Gossett starred in television films that included “Roots Revisited,” “The Josephine Baker Story,” “Backstairs at the White House,” and “The Story of Satchel Paige,” for which he was nominated for a second Golden Globe.
However, he insisted that receiving an Oscar didn’t alter the reality that all of his parts were supporting ones.
In 2023, he portrayed a stubborn father figure in the “The Color Purple” adaptation.
Years after winning an Oscar, Gossett battled an addiction to cocaine and alcohol. After entering treatment, he was told he had toxic mold syndrome, which he linked to his Malibu home.
Gossett said he had prostate cancer in 2010 and claimed it was discovered early on.
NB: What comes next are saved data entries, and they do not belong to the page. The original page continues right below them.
-- ==== Sys2Proof/Tests/Slice0.lean ====
section
/-! SUPPORT. The model's own tests: decoding and encoding of words written out bit by bit from 30_encoding.md
R105 and R107, the well-formedness checks refusing what they must, single steps from 95_test_vectors.md (each
test names its vector), and, for every statement with hypotheses, states that meet them at the values where
its clauses meet. -/

namespace Sys2Proof.Machine

/-! ### Words written out bit by bit -/

theorem test_decode_clear : decodeWord 0b0000000011100000 = some .clear ∧ encode .clear = 0x00E0 := by decide
theorem test_decode_ret : decodeWord 0b0000000011101110 = some .ret ∧ encode .ret = 0x00EE := by decide
theorem test_decode_jump : decodeWord 0b0001001000110100 = some (.jump 0x234) ∧ encode (.jump 0x234) = 0x1234 := by decide
theorem test_decode_call : decodeWord 0b0010101010111100 = some (.call 0xABC) ∧ encode (.call 0xABC) = 0x2ABC := by decide
theorem test_decode_skipEqImm : decodeWord 0b0011001101000010 = some (.skipEqImm 3 0x42) ∧ encode (.skipEqImm 3 0x42) = 0x3342 := by decide
theorem test_decode_skipNeImm : decodeWord 0b0100010000101010 = some (.skipNeImm 4 0x2A) ∧ encode (.skipNeImm 4 0x2A) = 0x442A := by decide
theorem test_decode_skipEqReg : decodeWord 0b0101101010110000 = some (.skipEqReg 0xA 0xB) ∧ encode (.skipEqReg 0xA 0xB) = 0x5AB0 := by decide
theorem test_decode_loadImm : decodeWord 0b0110101001011100 = some (.loadImm 0xA 0x5C) ∧ encode (.loadImm 0xA 0x5C) = 0x6A5C := by decide
theorem test_decode_addImm : decodeWord 0b0111000100000010 = some (.addImm 1 0x02) ∧ encode (.addImm 1 0x02) = 0x7102 := by decide
theorem test_decode_copy : decodeWord 0b1000000100100000 = some (.copy 1 2) ∧ encode (.copy 1 2) = 0x8120 := by decide
theorem test_decode_or : decodeWord 0b1000000100100001 = some (.or 1 2) ∧ encode (.or 1 2) = 0x8121 := by decide
theorem test_decode_and : decodeWord 0b1000000100100010 = some (.and 1 2) ∧ encode (.and 1 2) = 0x8122 := by decide
theorem test_decode_xor : decodeWord 0b1000000100100011 = some (.xor 1 2) ∧ encode (.xor 1 2) = 0x8123 := by decide
theorem test_decode_add : decodeWord 0b1000000000010100 = some (.add 0 1) ∧ encode (.add 0 1) = 0x8014 := by decide
theorem test_decode_sub : decodeWord 0b1000000000010101 = some (.sub 0 1) ∧ encode (.sub 0 1) = 0x8015 := by decide
theorem test_decode_shiftRight : decodeWord 0b1000000001110110 = some (.shiftRight 0 7) ∧ encode (.shiftRight 0 7) = 0x8076 := by decide
theorem test_decode_subReverse : decodeWord 0b1000000000010111 = some (.subReverse 0 1) ∧ encode (.subReverse 0 1) = 0x8017 := by decide
theorem test_decode_shiftLeft : decodeWord 0b1000111100011110 = some (.shiftLeft 0xF 1) ∧ encode (.shiftLeft 0xF 1) = 0x8F1E := by decide
theorem test_decode_skipNeReg : decodeWord 0b1001000100100000 = some (.skipNeReg 1 2) ∧ encode (.skipNeReg 1 2) = 0x9120 := by decide
theorem test_decode_loadIndex : decodeWord 0b1010001011110000 = some (.loadIndex 0x2F0) ∧ encode (.loadIndex 0x2F0) = 0xA2F0 := by decide
theorem test_decode_jumpOffset : decodeWord 0b1011001100000000 = some (.jumpOffset 0x300) ∧ encode (.jumpOffset 0x300) = 0xB300 := by decide
theorem test_decode_random : decodeWord 0b1100001111110000 = some (.random 3 0xF0) ∧ encode (.random 3 0xF0) = 0xC3F0 := by decide
theorem test_decode_drawSprite : decodeWord 0b1101000000010101 = some (.drawSprite 0 1 5) ∧ encode (.drawSprite 0 1 5) = 0xD015 := by decide
theorem test_decode_readDelay : decodeWord 0b1111010100000111 = some (.readDelay 5) ∧ encode (.readDelay 5) = 0xF507 := by decide
theorem test_decode_blockForKey : decodeWord 0b1111001100001010 = some (.blockForKey 3) ∧ encode (.blockForKey 3) = 0xF30A := by decide
theorem test_decode_setDelay : decodeWord 0b1111010100010101 = some (.setDelay 5) ∧ encode (.setDelay 5) = 0xF515 := by decide
theorem test_decode_setSound : decodeWord 0b1111001000011000 = some (.setSound 2) ∧ encode (.setSound 2) = 0xF218 := by decide
theorem test_decode_addToIndex : decodeWord 0b1111001100011110 = some (.addToIndex 3) ∧ encode (.addToIndex 3) = 0xF31E := by decide
theorem test_decode_bcd : decodeWord 0b1111000000110011 = some (.bcd 0) ∧ encode (.bcd 0) = 0xF033 := by decide
theorem test_decode_storeRegs : decodeWord 0b1111001001010101 = some (.storeRegs 2) ∧ encode (.storeRegs 2) = 0xF255 := by decide
theorem test_decode_loadRegs : decodeWord 0b1111001001100101 = some (.loadRegs 2) ∧ encode (.loadRegs 2) = 0xF265 := by decide

theorem test_decode_bytes : decode [0xA2, 0xF0, 0x12] = .ok (.loadIndex 0x2F0, [0x12]) := by rfl
theorem test_decode_tooShort : decode [0xA2] = .error .tooShort := by rfl
theorem test_decode_invalid : decode [0xE0, 0x9E] = .error (.invalidOpcode 0xE09E) := by rfl

/-! ### Well-formedness: an ill-formed term for each check -/

/-- 95_test_vectors.md E7 to E12: words no row selects, one or more of each class with invalid words. -/
theorem test_illformed_words :
    ([0x0000, 0x01E0, 0x00EF, 0x0123, 0x5121, 0x512F, 0x8128, 0x812D, 0x812F, 0x9121, 0xE09E, 0xE0A1, 0xEFFF, 0xF029,
      0xF030, 0xF000, 0xF0FF] : List Word).all (fun w => !wordWellFormed w && (decodeWord w).isNone) = true := by decide
/-- E6: words that are instructions. -/
theorem test_wellformed_words :
    ([0x00E0, 0x00EE, 0x9120, 0x5AB0, 0x8AB6, 0xF165, 0xFF0A] : List Word).all
      (fun w => wordWellFormed w && (decodeWord w).isSome) = true := by decide
/-- 00_scope.md R7: `STACK_DEPTH` is at least 1. -/
theorem test_illformed_stackDepth : Params.wellFormed { Params.default with stackDepth := some 0 } = false := by decide
theorem test_wellformed_params : Params.wellFormed Params.default = true := by decide
/-- X3: a program of 3585 bytes does not fit. -/
theorem test_illformed_program : programFits (List.replicate 3585 0) = false := by
  simp only [programFits, maxProgram, List.length_replicate]; decide

/-! ### Small states and what one step leaves -/

/-- The machine after reset and start (95_test_vectors.md, conventions). -/
def started : State := { State.reset with run := .running }

/-- What `f` reads of the next state; none where there is no next state. -/
def Result.view {α : Type} (r : Result) (f : State → α) : Option α :=
  match r with
  | .next t => some (f t)
  | .fault _ => none
  | .refused _ => none

/-- One step of `s` on the word `w` placed at `pc`. -/
def onWord {α : Type} (s : State) (w : Nat) (f : State → α) : Option α := Result.view (step (s.withFetchWord 16 w)) f

/-- The parameters with the alternative value of each choice. -/
def otherParams : Params :=
  { Params.default with subReverseDest := .vx, flagWriteOrder := .flagLast, indexOverflowVf := true, stackDepth := some 1 }

/-! ### Fetch -/

/-- E5: an odd `pc` is fetched normally. -/
theorem test_fetch_odd_pc : onWord { started with pc := 0x201 } 0x60AB (fun t => (t.reg 0, t.pc)) = some (0xAB, 0x203) := by decide
/-- X8: the fetch bound is checked before the decode. -/
theorem test_fetch_bound_first :
    Result.view (step { started with pc := 0xFFF, mem := [(0xFFF, 0xE0)] }) (fun t => t.status) =
      some (.stoppedFinal, some ⟨.fetchOutOfBounds, 0xFFF, none, none⟩) := by decide
/-- E13: an invalid word. -/
theorem test_invalid_word :
    onWord started 0x5121 (fun t => t.status) = some (.stoppedFinal, some ⟨.invalidOpcode, 0x200, some 0x5121, none⟩) := by decide

/-! ### Display -/

/-- D1: clear leaves VF alone and pushes one frame. -/
theorem test_clear :
    onWord ({ started with fb := FrameBuffer.setPixel 5 7 true FrameBuffer.blank }.setReg 0xF 0x5A) 0x00E0
      (fun t => (t.pixel 5 7, t.reg 0xF, t.frames.length)) = some (false, 0x5A, 1) := by decide
/-- W7: a sprite at column 62 is clipped, not wrapped. -/
theorem test_draw_clips :
    onWord ({ started with I := 0x300, mem := [(0x300, 0xF0)] }.setReg 0 62) 0xD011
      (fun t => (t.pixel 62 0, t.pixel 63 0, t.pixel 0 0, t.pixel 0 1, t.reg 0xF)) = some (true, true, false, false, 0) := by decide
/-- D3: an on→off transition sets VF. -/
theorem test_draw_collides :
    onWord { started with I := 0x300, mem := [(0x300, 0xC0)], fb := FrameBuffer.setPixel 1 0 true FrameBuffer.blank } 0xD011
      (fun t => (t.pixel 0 0, t.pixel 1 0, t.reg 0xF, t.frames.length)) = some (true, false, 1, 1) := by decide

/-! ### Control transfer -/

/-- F1. -/
theorem test_jump : onWord started 0x1ABC (fun t => t.pc) = some 0xABC := by decide
/-- F3. -/
theorem test_call : onWord started 0x2ABC (fun t => (t.stack, t.pc)) = some ([0x202], 0xABC) := by decide
/-- F4, second step: the stack of depth 1 is full. -/
theorem test_call_full :
    onWord { started with params := otherParams, stack := [0x202], pc := 0x202 } 0x2204 (fun t => t.status) =
      some (.stoppedFinal, some ⟨.stackOverflow, 0x202, some 0x2204, none⟩) := by decide
/-- F5. -/
theorem test_ret : onWord { started with stack := [0x456] } 0x00EE (fun t => (t.stack, t.pc)) = some ([], 0x456) := by decide
/-- F6. -/
theorem test_ret_empty :
    onWord started 0x00EE (fun t => t.status) = some (.stoppedFinal, some ⟨.stackUnderflow, 0x200, some 0x00EE, none⟩) := by decide
/-- F7, F8. -/
theorem test_skipEqImm :
    onWord (started.setReg 4 0x2A) 0x342A (fun t => t.pc) = some 0x204 ∧
      onWord (started.setReg 4 0x2B) 0x342A (fun t => t.pc) = some 0x202 := by decide
/-- F9, F10. -/
theorem test_skipNeImm :
    onWord (started.setReg 4 0x2B) 0x442A (fun t => t.pc) = some 0x204 ∧
      onWord (started.setReg 4 0x2A) 0x442A (fun t => t.pc) = some 0x202 := by decide
/-- F11, F12. -/
theorem test_skipEqReg :
    onWord ((started.setReg 1 0x99).setReg 2 0x99) 0x5120 (fun t => t.pc) = some 0x204 ∧
      onWord ((started.setReg 1 0x99).setReg 2 0x98) 0x5120 (fun t => t.pc) = some 0x202 := by decide
/-- F13, F14. -/
theorem test_skipNeReg :
    onWord ((started.setReg 1 0x99).setReg 2 0x98) 0x9120 (fun t => t.pc) = some 0x204 ∧
      onWord ((started.setReg 1 0x99).setReg 2 0x99) 0x9120 (fun t => t.pc) = some 0x202 := by decide
/-- F17: the sum is not reduced modulo 4096. -/
theorem test_jumpOffset : onWord (started.setReg 0 0xFF) 0xBFFF (fun t => t.pc) = some 0x10FE := by decide

/-! ### Registers and ALU -/

/-- A2. -/
theorem test_loadImm : onWord (started.setReg 0xF 0x33) 0x6F00 (fun t => t.reg 0xF) = some 0x00 := by decide
/-- A3. -/
theorem test_addImm :
    onWord ((started.setReg 0 0xFF).setReg 0xF 0x07) 0x7001 (fun t => (t.reg 0, t.reg 0xF)) = some (0x00, 0x07) := by decide
/-- A4. -/
theorem test_copy : onWord ((started.setReg 0 0x12).setReg 1 0x34) 0x8010 (fun t => (t.reg 0, t.reg 1)) = some (0x34, 0x34) := by decide
/-- A5. -/
theorem test_or :
    onWord (((started.setReg 0 0xF0).setReg 1 0x0F).setReg 0xF 0x5A) 0x8011 (fun t => (t.reg 0, t.reg 0xF)) = some (0xFF, 0x5A) := by decide
/-- A6. -/
theorem test_and :
    onWord (((started.setReg 0 0xF0).setReg 1 0x0F).setReg 0xF 0x5A) 0x8012 (fun t => (t.reg 0, t.reg 0xF)) = some (0x00, 0x5A) := by decide
/-- A7. -/
theorem test_xor :
    onWord (((started.setReg 0 0xFF).setReg 1 0x0F).setReg 0xF 0x5A) 0x8013 (fun t => (t.reg 0, t.reg 0xF)) = some (0xF0, 0x5A) := by decide
/-- A10, A11. -/
theorem test_add :
    onWord ((started.setReg 0 0x7F).setReg 1 0x80) 0x8014 (fun t => (t.reg 0, t.reg 0xF)) = some (0xFF, 0) ∧
      onWord ((started.setReg 0 0xFF).setReg 1 0xFF) 0x8014 (fun t => (t.reg 0, t.reg 0xF)) = some (0xFE, 1) := by decide
/-- A26: the destination is VF, in both orders. -/
theorem test_add_to_VF :
    onWord ((started.setReg 0xF 0x05).setReg 1 0xFF) 0x8F14 (fun t => t.reg 0xF) = some 0x04 ∧
      onWord (({ started with params := otherParams }.setReg 0xF 0x05).setReg 1 0xFF) 0x8F14 (fun t => t.reg 0xF) = some 0x01 := by decide
/-- A14, A16. -/
theorem test_sub :
    onWord ((started.setReg 0 0x03).setReg 1 0x05) 0x8015 (fun t => (t.reg 0, t.reg 0xF)) = some (0xFE, 0) ∧
      onWord (started.setReg 0 0x9C) 0x8005 (fun t => (t.reg 0, t.reg 0xF)) = some (0x00, 1) := by decide
/-- A27. -/
theorem test_sub_to_VF :
    onWord ((started.setReg 0xF 0x03).setReg 1 0x05) 0x8F15 (fun t => t.reg 0xF) = some 0xFE ∧
      onWord (({ started with params := otherParams }.setReg 0xF 0x03).setReg 1 0x05) 0x8F15 (fun t => t.reg 0xF) = some 0x00 := by decide
/-- A17: Vy is ignored. -/
theorem test_shiftRight :
    onWord ((started.setReg 0 0x01).setReg 7 0xAA) 0x8076 (fun t => (t.reg 0, t.reg 7, t.reg 0xF)) = some (0x00, 0xAA, 1) := by decide
/-- A19. -/
theorem test_shiftRight_high : onWord (started.setReg 0 0x80) 0x8006 (fun t => (t.reg 0, t.reg 0xF)) = some (0x40, 0) := by decide
/-- A23, both destinations. -/
theorem test_subReverse :
    onWord ((started.setReg 0 0x03).setReg 1 0x05) 0x8017 (fun t => (t.reg 0, t.reg 1, t.reg 0xF)) = some (0x03, 0x02, 1) ∧
      onWord (({ started with params := otherParams }.setReg 0 0x03).setReg 1 0x05) 0x8017
        (fun t => (t.reg 0, t.reg 1, t.reg 0xF)) = some (0x02, 0x05, 1) := by decide
/-- A30: the destination Vy is VF. -/
theorem test_subReverse_to_VF :
    onWord ((started.setReg 0xF 0x05).setReg 0 0x03) 0x80F7 (fun t => (t.reg 0, t.reg 0xF)) = some (0x03, 0x02) := by decide
/-- A20. -/
theorem test_shiftLeft : onWord (started.setReg 0 0x81) 0x800E (fun t => (t.reg 0, t.reg 0xF)) = some (0x02, 1) := by decide
/-- A22. -/
theorem test_shiftLeft_low : onWord (started.setReg 0 0x7F) 0x800E (fun t => (t.reg 0, t.reg 0xF)) = some (0xFE, 0) := by decide
/-- A34: the drawn byte is masked, and one byte is drawn. -/
theorem test_random :
    onWord started 0xC3F0 (fun t => (t.reg 3, t.randDraws)) = some (Config.randByte 0 &&& 0xF0, 1) := by rfl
He spent 2020 in a hospital due to COVID-19.
Additionally, he is survived by two sons: Sharron, a chef whom he adopted after seeing the 7-year-old on a TV piece on children in need, and Satie, a producer-director from his second marriage. Robert Gossett, an actor, is his first cousin.
Gossett and Hattie Glascoe’s first marriage was dissolved. Both his second marriage, to Christina Mangosing, and his third, to actress Cyndi James-Reese, ended in divorce in 1975 and 1992, respectively.